My personal view, is buy quality.
edit
incidentally, a few weeks ago, I purchased two gel from Tayna.
Gell prices have seriously come down!


----------



## FranknJan (Dec 18, 2007)

Hi Pete.
Check out Leisure batteries on Ebay. There's lots to choose from.
I bought XPLORER. Currently 2x 135amp for £179.00. 
In fact I bought 3. They are the same size as 110a but not sure of the terminal layout. I've had them since March and they have been excellent. Like you we rely on solar panels and very rarely use hookup.
They have a 4 year warranty also.
Hope this helps but in the end the choice is yours.
Frank


----------



## Kirbz73 (Nov 22, 2015)

After reading reviews I also purchased the explorer batteries, not received them yet but for the price they seem excellent value and with a 4 year guarantee you can't go wrong


----------



## eurajohn (May 9, 2005)

Check what value the four year guarantee has.
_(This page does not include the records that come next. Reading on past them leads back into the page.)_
-- ==== Sys2Proof/Machine/Policy.lean ====
section
/-! DEFINITION. Which turn the machine takes when its agenda names none, and the passing of time (log 1). -/
namespace Sys2Proof.Machine

/-- The eligible fragment of least rank (11 R268). -/
def State.bestIssuer (s : State) : Option Turn :=
  (leastBy (fun r => r.1) s.issuers).map (fun r => Turn.issue r.2.1 r.2.2)

/-- Is it a lane instruction, which goes to a slice of its quarter (04 R96)? -/
def isLane (i : Instr) : Bool :=
  match i with
  | .mov _ | .sel _ | .getl _ | .setl _ | .shfl _ | .vote _ | .redux _ | .plop _ | .p2v _
  | .v2p _ | .iadd _ | .isub _ | .imul _ | .imulh _ | .imulhu _ | .imad _ | .imin _ | .imax _
  | .umin _ | .umax _ | .iabs _ | .ineg _ | .iand _ | .ior _ | .ixor _ | .inot _ | .ishl _
  | .ishr _ | .isra _ | .irot _ | .iclz _ | .ipopc _ | .ibrev _ | .ibfx _ | .ubfx _ | .ibfi _
  | .iaddw _ | .imadw _ | .idot4 _ | .isad _ | .iaddsat _ | .isubsat _ | .fadd _ | .fsub _ | .fmul _
  | .ffma _ | .fmin _ | .fmax _ | .fabs _ | .fneg _ | .frcp _ | .frsq _ | .fsqrt _ | .fex2 _
  | .flg2 _ | .fsin _ | .fcos _ | .ftanh _ | .ffloor _ | .fceil _ | .ftrunc _ | .frint _ | .fclass _
  | .fscale _ | .hadd2 _ | .hmul2 _ | .hfma2 _ | .hmin2 _ | .hmax2 _ | .badd2 _ | .bmul2 _ | .bfma2 _
  | .bmin2 _ | .bmax2 _ | .cvt _ | .cvtefF8a _ | .cvtefF8b _ | .cvtefF4 _ | .cvtefH16 _ | .cvtefB16 _ | .cvtefI8 _
  | .pack _ | .icmpEq _ | .icmpNe _ | .icmpLt _ | .icmpLe _ | .icmpGt _ | .icmpGe _ | .icmpLtu _ | .icmpLeu _
  | .icmpGtu _ | .icmpGeu _ | .fcmpEq _ | .fcmpNe _ | .fcmpLt _ | .fcmpLe _ | .fcmpGt _ | .fcmpGe _ | .fcmpUn _
  | .fcmpOr _ => true
  | _ => false

/-- Is the next word of the fragment in a slot a lane instruction? -/
def State.nextLane (s : State) (gid slot : Nat) : Bool := match s.turnOf gid slot with | .run i _ => isLane i | _ => false

/-- The pick of a quarter for one of its two issue positions (11 R266 to R268): the fragment of least rank among those that are eligible and whose unit is free. -/
def State.pick (s : State) (core q : Nat) (busy : List (Nat × Nat)) (lane : Bool) : Option (Nat × Nat) :=
  (leastBy (fun r => r.1) (s.issuers.filter (fun r =>
    decide ((s.grp r.2.1).core = core) && decide ((s.grp r.2.1).slot / 32 = q) && !busy.contains r.2 && (s.nextLane r.2.1 r.2.2 == lane)))).map (fun r => r.2)

/-- What a quarter issues in a clock (11 R266): of one group F0 first (04 R95). -/
def State.clockPicks (s : State) (core q : Nat) (busy : List (Nat × Nat)) : List (Nat × Nat) :=
  match s.pick core q busy true, s.pick core q busy false with
  | some a, some b => if a.1 = b.1 ∧ b.2 = 0 then [b, a] else [a, b]
  | some a, none => [a]
  | none, some b => [b]
  | none, none => []

/-- The steps that an operation of a group may be due for. -/
def opSteps (gid n : Nat) (o : Op) : List Instr :=
  [.translationWalk (.op gid n), .loadCompletion gid ⟨n, BitVec.allOnes 32⟩, .storePerformed gid ⟨n, BitVec.allOnes 32⟩, .atomicPerformed gid ⟨n, BitVec.allOnes 32⟩,
   .windowAccessPerformed gid ⟨n, BitVec.allOnes 32⟩, .samplerCompletion gid ⟨n, BitVec.allOnes 32⟩, .sfuCompletion gid ⟨n, BitVec.allOnes 32⟩, .cstepCommit gid n] ++ (lanesOf o.todo).map (fun l => .ldwLaneLanding gid n l)

/-- The steps that a group may be due for. -/
def groupSteps (gid : Nat) (g : Grp) : List Instr :=
  g.ops.flatMap (fun o => opSteps gid o.1 o.2)
    ++ [.retire gid, .regxGrow gid, .deferredTrapTaken gid, .capbAttempt gid, .backoffExpiry gid 0, .backoffExpiry gid 1, .park gid, .parkReturn gid]

/-- The steps that a core may be due for. -/
def coreSteps (c : Nat) (k : Core) : List Instr :=
  [.matrixOperationComplete c, .matrixUnitOperation c, .mloopStart c, .percIteration c, .percStart c]
    ++ (List.range 4).map (fun q => .copyAccept c q)
    ++ k.copies.flatMap (fun p => .translationWalk (.copy c p.1) :: (List.range p.2.total).map (fun q => .copyUnitLanding c p.1 q))

/-- The steps that a launch may be due for. -/
def State.launchSteps (s : State) (lid : Nat) : List Instr :=
  [.launchCompletion lid] ++ (s.cores.map (fun c => .corePreempt c.1 lid)) ++ [.preemptResume lid, .sliceEnd lid]

/-- The steps that a die may be due for. -/
def dieSteps (d : Nat) (k : Die) : List Instr :=
  [.launchAccept d, .serviceRequestTake d] ++ k.serving.map (fun e => .serviceCallReply e.g e.n) ++ (List.range 24).map (fun n => .queueFetch d n)
    ++ [.staggerExpiry d, .operatingPointHoldEnd d] ++ (List.range 12).map (fun c => .teamAdmission d c)

/-- Every step that may be due, but for those that come from outside or with time, and firmware's work on commands and records, which has no
fixed time (19 R475) but for the end of a round (18 R394). -/
def State.dueSteps (s : State) : List Instr :=
  s.groups.flatMap (fun g => groupSteps g.1 g.2)
    ++ (List.range s.barriers.length).map (fun i => .remoteBarrierStep i)
    ++ s.cores.flatMap (fun c => coreSteps c.1 c.2)
    ++ s.launches.flatMap (fun l => s.launchSteps l.1)
    ++ s.dies.zipIdx.flatMap (fun d => dieSteps d.2 d.1)
    ++ s.dies.zipIdx.flatMap (fun d =>
      (List.range (d.1.calls.length + s.records.length + s.cmds.length)).map (fun i => .serviceRoundPriority d.2 i))

/-- Does a step change anything? -/
def State.moves (s : State) (i : Instr) : Bool := match exec i s with | .next t => decide (t ≠ s) | _ => true

/-- The turn of an empty agenda: a trap that is raised is taken; else the fragment of least rank issues; else a step that is due happens;
else time passes. -/
def State.policy (s : State) : Turn :=
  match s.groups.find? (fun g => s.moves (.trapEntry g.1)) with
  | some g => .event (.trapEntry g.1)
  | none =>
    match s.bestIssuer with
    | some t => t
    | none =>
      match s.dueSteps.find? s.moves with
      | some i => .event i
      | none => .tick 100

/-- Does the next word of the fragment in a slot raise a cause at its issue (05 R141)? -/
def State.trapsNow (s : State) (gid slot : Nat) : Bool :=
  let taken (t : State) : Bool := decide ((t.grp gid).frame ≠ (s.grp gid).frame)
  match s.turnOf gid slot with
  | .nothing => false
  | .done u => taken u
  | .run i u => match exec i u with | .next v => taken v | _ => false

/-- The machine as F0 issues in the same clock as F1 (04 R95, 05 R151): where F1's word raises a cause there, F0's trap, if it raises one, knows of it, and a TRAP or
BKPT of F1 is behind it (05 R136). -/
def State.bothIssue (s : State) (gid : Nat) : State :=
  if !s.trapsNow gid 1 then s
  else
    let t := match s.turnOf gid 1 with
      | .run (.trap _) u => if s.trapsNow gid 0 then u.finish (u.grp gid) else s
      | .run (.bkpt _) u => if s.trapsNow gid 0 then u.finish (u.grp gid) else s
      | _ => s
    { t with iss := { issNone with both := true } }

/-- The clocks of all dies after `ns` (22 R448, R449): a pending offset is slewed by at most 500 ppm. -/
def State.pass (s : State) (ns : Nat) : State :=
  { s with dies := s.dies.map (fun d =>
      let most : Int := ((ns / 2000 : Nat) : Int)
      let adj : Int := if d.slew < -most then -most else if most < d.slew then most else d.slew
      { d with clock := (((d.clock + ns : Nat) : Int) + adj).toNat, slew := d.slew - adj }) }

end Sys2Proof.Machine
end

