-- ==== Sys2Proof/Machine/Riscv.lean ====
section
/-! DEFINITION. The base words of a service core's hart (18 R382; 13 R320): RV64I, M, A, Zicsr, the compressed words of these, moves to and from the f registers, and
the setting of vl and vtype. The spec names RV64GCV and describes none of them; they are PRESUMED from the RISC-V architecture (log 74). F, D and V arithmetic is not here. -/
namespace Sys2Proof.Machine

/-! ### Words of the base formats -/

def rvI (op f3 rd rs1 imm : Nat) : Nat := op + 2 ^ 7 * rd + 2 ^ 12 * f3 + 2 ^ 15 * rs1 + 2 ^ 20 * (imm % 2 ^ 12)

def rvR (op f3 rd rs1 rs2 f7 : Nat) : Nat := op + 2 ^ 7 * rd + 2 ^ 12 * f3 + 2 ^ 15 * rs1 + 2 ^ 20 * rs2 + 2 ^ 25 * f7

def rvS (op f3 rs1 rs2 imm : Nat) : Nat := rvR op f3 (imm % 32) rs1 rs2 (imm / 32 % 128)

/-- A branch of byte offset `o`, modulo 2^13. -/
def rvB (f3 rs1 rs2 o : Nat) : Nat :=
  rvR 0x63 f3 (bitsOf o 1 4 * 2 + bitsOf o 11 1) rs1 rs2 (bitsOf o 12 1 * 64 + bitsOf o 5 6)

/-- JAL of byte offset `o`, modulo 2^21. -/
def rvJ (rd o : Nat) : Nat :=
  0x6F + 2 ^ 7 * rd + 2 ^ 12 * bitsOf o 12 8 + 2 ^ 20 * bitsOf o 11 1 + 2 ^ 21 * bitsOf o 1 10 + 2 ^ 31 * bitsOf o 20 1

/-- `n` bits of `x` as a signed number, modulo 2^m. -/
def sextNat (n m x : Nat) : Nat := ((BitVec.ofNat n x).signExtend m).toNat

/-! ### Compressed words -/

/-- The base word that a compressed word of quadrant 0 stands for; none for a reserved one. -/
def rvc0 (c : Nat) : Option Nat :=
  let b := bitsOf c
  let rd := 8 + b 2 3
  let rs := 8 + b 7 3
  let w := 8 * b 10 3 + 4 * b 6 1 + 64 * b 5 1
  let d := 8 * b 10 3 + 64 * b 5 2
  match b 13 3 with
  | 0 => let i := 64 * b 7 4 + 16 * b 11 2 + 8 * b 5 1 + 4 * b 6 1
         if i = 0 then none else some (rvI 0x13 0 rd 2 i)
  | 1 => some (rvI 0x07 3 rd rs d)
  | 2 => some (rvI 0x03 2 rd rs w)
  | 3 => some (rvI 0x03 3 rd rs d)
  | 5 => some (rvS 0x27 3 rs rd d)
  | 6 => some (rvS 0x23 2 rs rd w)
  | 7 => some (rvS 0x23 3 rs rd d)
  | _ => none

/-- Quadrant 1. -/
def rvc1 (c : Nat) : Option Nat :=
  let b := bitsOf c
  let rd := b 7 5
  let r := 8 + b 7 3
  let t := 8 + b 2 3
  let sh := 32 * b 12 1 + b 2 5
  let i := sextNat 6 12 sh
  let br := sextNat 9 13 (256 * b 12 1 + 8 * b 10 2 + 64 * b 5 2 + 2 * b 3 2 + 32 * b 2 1)
  match b 13 3 with
  | 0 => some (rvI 0x13 0 rd rd i)
  | 1 => if rd = 0 then none else some (rvI 0x1B 0 rd rd i)
  | 2 => some (rvI 0x13 0 rd 0 i)
  | 3 =>
    if rd = 2 then
      let k := 512 * b 12 1 + 16 * b 6 1 + 64 * b 5 1 + 128 * b 3 2 + 32 * b 2 1
      if k = 0 then none else some (rvI 0x13 0 2 2 (sextNat 10 12 k))
    else if sh = 0 then none
    else some (0x37 + 2 ^ 7 * rd + 2 ^ 12 * sextNat 6 20 sh)
  | 4 =>
    (match b 10 2 with
     | 0 => some (rvI 0x13 5 r r sh)
     | 1 => some (rvI 0x13 5 r r (0x400 + sh))
     | 2 => some (rvI 0x13 7 r r i)
     | _ =>
       match 4 * b 12 1 + b 5 2 with
       | 0 => some (rvR 0x33 0 r r t 32)
       | 1 => some (rvR 0x33 4 r r t 0)
       | 2 => some (rvR 0x33 6 r r t 0)
       | 3 => some (rvR 0x33 7 r r t 0)
       | 4 => some (rvR 0x3B 0 r r t 32)
       | 5 => some (rvR 0x3B 0 r r t 0)
       | _ => none)
  | 5 => some (rvJ 0 (sextNat 12 21 (2048 * b 12 1 + 16 * b 11 1 + 256 * b 9 2 + 1024 * b 8 1 + 64 * b 7 1 + 128 * b 6 1 + 2 * b 3 3 + 32 * b 2 1)))
  | 6 => some (rvB 0 r 0 br)
  | _ => some (rvB 1 r 0 br)
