/-- ICMP and FCMP (04 R109; 02 R53): the two predicates by the combining type, p2 after p1, from the values before; p7 stays ones.
SCMP (04 R110; 02 R53): once, whatever the mask, on uniform predicates.
The scalar unit and SMOVW (04 R119, R120): one scalar, once, if the uniform guard holds; nothing otherwise.
PLOP and V2P (04 R111, R112): predicates by a table of three predicates, and from the bits of a register; p7 and the lanes not written
stay.
RDSR, WRSR and RDTIME (01 R27 to R30; 04 R121). A scalar form of RDSR reads for the lowest active lane; .W moves a pair. -/
def Obligations.ComparesAndScalars : Prop :=
  (∀ (i : Instr) (x : Cmp) (b : Bool) (c : Word → Word → Bool) (s : State) (g : Grp) (f : Frag),
    compareRule i = some (x, b, c) → Issues i f.mask s g f →
    Completes i s g (fun g h => h = { g with p := h.p } ∧ ∀ n l, l < 32 → (h.pred n).getLsbD l =
      let r := c (g.opA x.pf x.a l) (g.opB x.pf x.b b l)
      if n = 7 then true
      else if n = x.q.toNat then combined x.c.toNat false (f.mask.getLsbD l) ((g.pred n).getLsbD l) r
      else if n = x.p.toNat then combined x.c.toNat true (f.mask.getLsbD l) ((g.pred n).getLsbD l) r
      else (g.pred n).getLsbD l)) ∧
  (∀ (i : Instr) (x : Cmp) (c : Word → Word → Bool) (s : State) (g : Grp) (f : Frag),
    scalarCompareRule i = some (x, c) → Issues i f.mask s g f →
    Completes i s g (fun g h => h = { g with k := h.k } ∧ ∀ n, n < 8 → h.upred n =
      let r := c (g.sclOpA x.pf x.a) (g.sclOpB x.pf x.b false)
      if n = 7 then true
      else if n = x.q.toNat then combined x.c.toNat false true (g.upred n) r
      else if n = x.p.toNat then combined x.c.toNat true true (g.upred n) r
      else g.upred n)) ∧
  (∀ (i : Instr) (u : ScalarRule) (s : State) (g : Grp) (f : Frag), scalarRule i = some u → Issues i (g.guarded f u.k) s g f →
    Completes i s g (fun g h => if g.upred u.k.toNat then g.writesS h u.d (u.r g) else h = g)) ∧
  ((∀ (x : Plop) (s : State) (g : Grp) (f : Frag), Issues (.plop x) (f.mask &&& g.pred x.g.toNat) s g f →
    Completes (.plop x) s g (fun g h => h = { g with p := h.p } ∧ ∀ n l, l < 32 → (h.pred n).getLsbD l =
      let bit (p : BitVec 3) : Nat := if (g.pred p.toNat).getLsbD l then 1 else 0
      if n ≠ 7 ∧ n = x.p.toNat ∧ (f.mask &&& g.pred x.g.toNat).getLsbD l = true then x.l.getLsbD (4 * bit x.a + 2 * bit x.b + bit x.c)
      else (g.pred n).getLsbD l)) ∧
  (∀ (x : Src) (s : State) (g : Grp) (f : Frag), Issues (.v2p x) (f.mask &&& g.pred x.g.toNat) s g f →
    Completes (.v2p x) s g (fun g h => h = { g with p := h.p } ∧ ∀ n l, l < 32 → (h.pred n).getLsbD l =
      if n < 7 ∧ (f.mask &&& g.pred x.g.toNat).getLsbD l = true ∧ (g.opB x.pf x.b false l).getLsbD n = true then
        (g.opA x.pf x.a l).getLsbD n
      else (g.pred n).getLsbD l))) ∧
  ((∀ (x : RdSr) (s : State) (g : Grp) (f : Frag), Issues (.rdsr x) f.mask s g f →
    Completes (.rdsr x) s g (fun g h =>
      let v (n l : Nat) : Word := s.sr g f s.iss.slot n l
      if x.e = 1#1 then
        g.onlyScalars h ∧ ∀ k, h.scalar k =
          if x.w = 1#1 ∧ k = x.d.toNat + 1 then v (x.n.toNat + 1) (lowestLane f.mask)
          else if k = x.d.toNat then v x.n.toNat (lowestLane f.mask) else g.scalar k
      else g.writesV h x.d.toNat (f.mask &&& g.pred x.g.toNat) (v x.n.toNat))) ∧
  (∀ (x : WrSr) (s : State) (g : Grp) (f : Frag), Issues (.wrsr x) f.mask s g f →
    Completes (.wrsr x) s g (fun g h =>
      let t := srWritten g x.n.toNat (g.scalar x.d.toNat)
      h = if x.w = 1#1 then srWritten t (x.n.toNat + 1) (g.scalar (x.d.toNat + 1)) else t)) ∧
  (∀ (x : Sd) (s : State) (g : Grp) (f : Frag), Issues (.rdtime x) (g.guarded f x.k) s g f →
    Completes (.rdtime x) s g (fun g h =>
      let t := s.clockOf g.core % 2 ^ 64
      if g.upred x.k.toNat then
        g.onlyScalars h ∧ ∀ n, h.scalar n =
          if n = x.d.toNat + 1 then BitVec.ofNat 32 (t / 2 ^ 32)
          else if n = x.d.toNat then BitVec.ofNat 32 t else g.scalar n
      else h = g)))

/-! ### Memory, sampler and special-function instructions -/

/-- The issue of a load, store, atomic, prefetch, maintenance, sampler or special-function instruction (01 R23, R24; 02 R57, R58; 05 R141, R147;
07 R176, R183): its operands are captured, and one operation is outstanding, short of its fault point. No register and no byte of memory
changes. LDK and STK need a stack region (07 R190). -/
def Obligations.AccessIssue : Prop :=
  ∀ (i : Instr) (u : OpRule) (s : State) (g : Grp) (f : Frag), opRule i = some u → Issues i (u.act g f) s g f →
    ((∃ x, i = .ldk x ∨ i = .stk x) → (s.ctxAt g.ctx).stackBase ≠ 0) →
    Completes i s g (fun g h => if g.upred u.k then
      ∃ o, g.opBegins h o ∧ o.instr = i ∧ o.words = s.iss.words ∧ o.pc = s.iss.pc ∧ o.slot = s.iss.slot ∧ o.kind = u.kind
        ∧ o.m = u.act g f ∧ o.todo = o.m ∧ o.passed = false ∧ o.flag = flagOf (flagClass i) f.pos.setA f.pos.setB ∧ o.path = pathOf i
        ∧ o.base = u.base g ∧ o.slots = u.slots g f ∧ o.n = u.obj g ∧ o.lines = g.vlines (instrUses i).vw ∧ o.rel = releases i
        ∧ o.ord = g.opNext ∧ o.body = (g.inBody && !g.inHandler) ∧ o.fm = f.mask ∧ o.after = (if isAccess i then g.fusedBefore f.mask else [])
      else h = g)

/-- A special function completes lanes (04 R104; 03 R77, R85, R86): its line gets the rounded value of the captured operand in them; with the last owed lane
the operation is no longer outstanding.
A lane of an LDW lands (07 R189): its 16 bytes come into the window, 16 bytes are counted at the object; the last lane ends the operation.
A sampler operation completes lanes (07 R204 to R207): their four words land in its destination.
That lanes complete in any order and any number at a time, is the model's reading (log 58). -/
def Obligations.UnitCompletions : Prop :=
  (∀ (s : State) (gid n : Nat) (m : BitVec 32) (g : Grp) (o : Op) (x : V2) (fn : FpMod → Fv → Fv) (rne : Bool),
    s.hasOp gid n g o → sfuRule o.instr = some (x, fn, rne) → g.canLand o.lines = true → g.raised = [] → (o.owed &&& m ≠ 0 ∨ o.owed = 0) →
    ∃ t k, exec (.sfuCompletion gid ⟨n, m⟩) s = .next t ∧ s.lanesEnd t gid n o (o.owed &&& m) k
      ∧ g.landed k (fun ln l => if ln = o.lines.headD 0 ∧ (o.owed &&& m).getLsbD l = true then
          let c := fpMod x.pf
          some (BitVec.ofNat 32 (Ff.f32.round (if rne then { c with rm := .rne } else c) (fn c (Ff.f32.opnd c (o.slotAt 0 l).toNat))))
        else none)) ∧
  (∀ (s : State) (gid n lane c k c2 k2 l2 : Nat) (g : Grp) (o : Op) (x : V3), s.due gid n (BitVec.twoPow 32 lane) g o → o.instr = .ldw x →
    o.obj = some (c, k) → o.owed.getLsbD lane = true → s.objBusy g o.ord c k = false →
    o.locs2.find? (fun q => decide (q.1 = lane)) = some (l2, .win c2 k2) →
    let ls := o.locs.filter (fun q => decide (q.1 = lane))
    let r := (s.countHits (s.howOf g o) o (s.opAddr g o) ls).readWords (s.howOf g o) (va48 (s.opAddr g o lane)) ((ls.map (fun q => q.2)).headD .void) 16
    r.1.all (fun w => !w.2) = true →
    let u := (r.2.winWrite c2 k2 (r.1.flatMap (fun w => leBytes 4 w.1.toNat))).objLand c k 16
    ∃ t, exec (.ldwLaneLanding gid n lane) s = .next t ∧ u.lanesEnd t gid n o (BitVec.twoPow 32 lane) g) ∧
  (∀ (s : State) (gid n : Nat) (m : BitVec 32) (g : Grp) (o : Op), s.due gid n m g o → o.path = some .smp → o.lines.Nodup →
    let now := o.lanesOfEvent m
    let r := s.texResults (g.how o.pc) o (texDesc o.texBlock) (lanesOf now)
    ∃ t k, exec (.samplerCompletion gid ⟨n, m⟩) s = .next t ∧ r.2.lanesEnd t gid n o now k ∧ g.landed k (landing o.lines r.1))

/-! ### Control flow and traps -/

/-- BRA, CALL and JMPI (05 R122, R123, R132). A BRA or CALL whose guard holds in every active lane, and a JMPI whose guard holds, go to their target
and enter it (05 R128); CALL first writes the address of the next word into the pair v126, v127. With the guard failing they go on. A target that is
no clause header raises BADTARGET (02 R46).
Where no reconvergence entry at the target expects a lane of it, a fragment that transfers stands at the target's header with its mask, its wait
mask still to be tested, and nothing else of its group changes (05 R125, R128). -/
def Obligations.TransfersAndTargets : Prop :=
  ((∀ (x : Br) (s : State) (g : Grp) (f : Frag), Issues (.bra x) 0 s g f →
    let a := s.iss.pc + 4 * x.o.signExtend 64
    let taken := ∀ l, f.mask.getLsbD l = true → (g.pred x.g.toNat).getLsbD l = true
    (taken → TargetTraps (.bra x) s g a) ∧
    (∀ u, taken → s.leadsTo u g a → ∃ t, exec (.bra x) s = .next t ∧ u.onlyGroup t s.iss.g ∧ Tab.find t.groups s.iss.g = some (g.goto s.iss.slot a))
      ∧ (¬taken → Completes (.bra x) s g (fun k h => h = k))) ∧
  (∀ (x : Br) (s : State) (g : Grp) (f : Frag), Issues (.call x) 0 s g f →
    let a := s.iss.pc + 4 * x.o.signExtend 64
    let taken := ∀ l, f.mask.getLsbD l = true → (g.pred x.g.toNat).getLsbD l = true
    (taken → TargetTraps (.call x) s g a) ∧
    (∀ u, taken → s.leadsTo u g a → ∃ t j, exec (.call x) s = .next t ∧ u.onlyGroup t s.iss.g
        ∧ g.writesVPair j 126 f.mask (fun _ => s.iss.pc + 4) ∧ Tab.find t.groups s.iss.g = some (j.goto s.iss.slot a))
      ∧ (¬taken → Completes (.call x) s g (fun k h => h = k))) ∧
  (∀ (x : Xn) (s : State) (g : Grp) (f : Frag), Issues (.jmpi x) (g.guarded f x.k) s g f →
    let a := g.scalar (x.n.toNat + 1) ++ g.scalar x.n.toNat
    (g.upred x.k.toNat = true → ¬farOk a → exec (.jmpi x) s = .next (s.trapHere 0x03 0)) ∧
    (g.upred x.k.toNat = true → farOk a → TargetTraps (.jmpi x) s g a) ∧
    (∀ u, g.upred x.k.toNat = true → farOk a → s.leadsTo u g a →
        ∃ t, exec (.jmpi x) s = .next t ∧ u.onlyGroup t s.iss.g ∧ Tab.find t.groups s.iss.g = some (g.goto s.iss.slot a))
      ∧ (g.upred x.k.toNat = false → Completes (.jmpi x) s g (fun k h => h = k)))) ∧
  (∀ (g : Grp) (slot : Nat) (f : Frag) (a : Dword), g.frag slot = some f → g.newestEntry a f.mask = none →
    (g.goto slot a) = g.setFrag slot (some { f with pos := ⟨a, 0, 15, 15, false⟩, wait := .none, arriving := false, starved := false, loadFree := false }))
A short while ago I found out just what use the one I had was, two and a half years from purchase, battery failed, terms of warranty required battery to be returned for them to check or get your own independent check carried out send them the report (you pay for test report and return costs).
If they decide you have a claim against warranty they will supply a replacement at a discount based on a sliding scale dependant on how far into the warranty term you are, the terms I was offered were not generous to say the least.


.


----------



## raynipper (Aug 4, 2008)

Pete your depiction of the terminals is more usual than the other way round. 
But your cables must be very short if you can't connect the other way round.

Ray.


----------



## Solwaybuggier (Mar 4, 2008)

I make no claim to understanding batteries, but there's some interesting stuff here: http://www.aandncaravanservices.co.uk/battery-technology.php

You'll see they rate Varta LFD batteries highly - although whether the dimensions would work for you is another matter.


----------



## listerdiesel (Aug 3, 2012)

If we were buying, we would go for a branded wet battery.

Easier to maintain, not so picky about charging and handle deep discharge pretty well.

As it happens we got four new AGM 125AH 6V batteries for free from a customer, so we are using those.










Agree about the four year warranty, looks good but in practice it rarely gives you any meaningful protection.

Varta 110AH wets are about £100 or so each,

Peter


----------



## deefordog (Dec 31, 2013)

I read somewhere that for similar capacity batteries, the heavier the battery the better (more lead?)?

We have 2 x 110ah batteries, one is a Banner Energy Bull, the other is a branded make. The Banner is 2.5kg heavier.

In the past, we've always bought batteries via mail order but next time I think they'll be bought from a local dealer/car factors just in case there's any issues. Don't really fancy sending a battery back for whatever reason via a courier due to the cost. Three years down the line with our current batteries, we've been lucky with no issues but just a thought really.


----------



## peejay (May 10, 2005)

Thanks guys, lots of advice and info for me to mull over there.


Point taken about the warranties, I think there are a few old threads on here about folk having problems with them, especially the now defunct elecsol brand.


Ray, the batterys are arranged in a sort of inverted L shape due to their location in the underfloor locker, that's why I would prefer the + front right terminal, I suppose the cables could be modified but a straight forward swap would be preferred.


There are some good Xplorer deals on Ebay, thanks for that and i'm also looking around for some branded ones like Varta etc.


Pete


----------



## Scotjimland (May 23, 2005)

peejay said:


> Thanks guys, lots of advice and info for me to mull over there.
> 
> Pete


Hi Pete ..

if you have not thought of before.. when comparing manufacturers batteries (the same type and ah capacity) ... it's useful to look at the weight.. the heavier they are the more lead they have.. the more lead the thicker the plates so better quality..

weight should be in the specs..

I bought my Exide gels from Tanya .. good prices and fast delivery

would recommend buying a reputable brand.. https://www.tayna.co.uk/Leisure-Batteries-C45.html


----------



## peejay (May 10, 2005)

Thanks Jim, deerfordog mentioned that as well, something that I hadn't thought about before and will take into consideration.

My budget doesn't stretch to Gels. :smile: :wink:


Pete


----------



## peejay (May 10, 2005)

Quick update,

Eventually went with Tayna again and got a pair of 115ah Endurolines for £230 delivered next day.

Fitted a few days ago and working fine. We'll be off soon for a few days off hook up, so they will get a good test out then.

https://www.tayna.co.uk/EXV115R-Enduroline-Calcium-Leisure-Battery-P8296.html

Pete


----------



## Rabbiteer (Dec 25, 2008)

Our Timberland Ducatto X250 panel van came fitted with a pair of 110AH Platinum low Height LB110L batteries under the front seats. They lasted 6 1/2 years. The criteria for fail is 'will they allow the diesel heater to start on a cold morning on day 3 without hookup'. It takes over 10amps and needs the voltage to stay up. We do have an 80W solar panel on the roof. Over 6 years seemed good so I replaced them with the current equivalent which seems to be LB6110L for £189.98 the pair delivered. I just had not bargained for taking the seats apart and out to do it so, if you are not as young as I used to be, you need to add the cost of a weeks Ibuprofen!


----------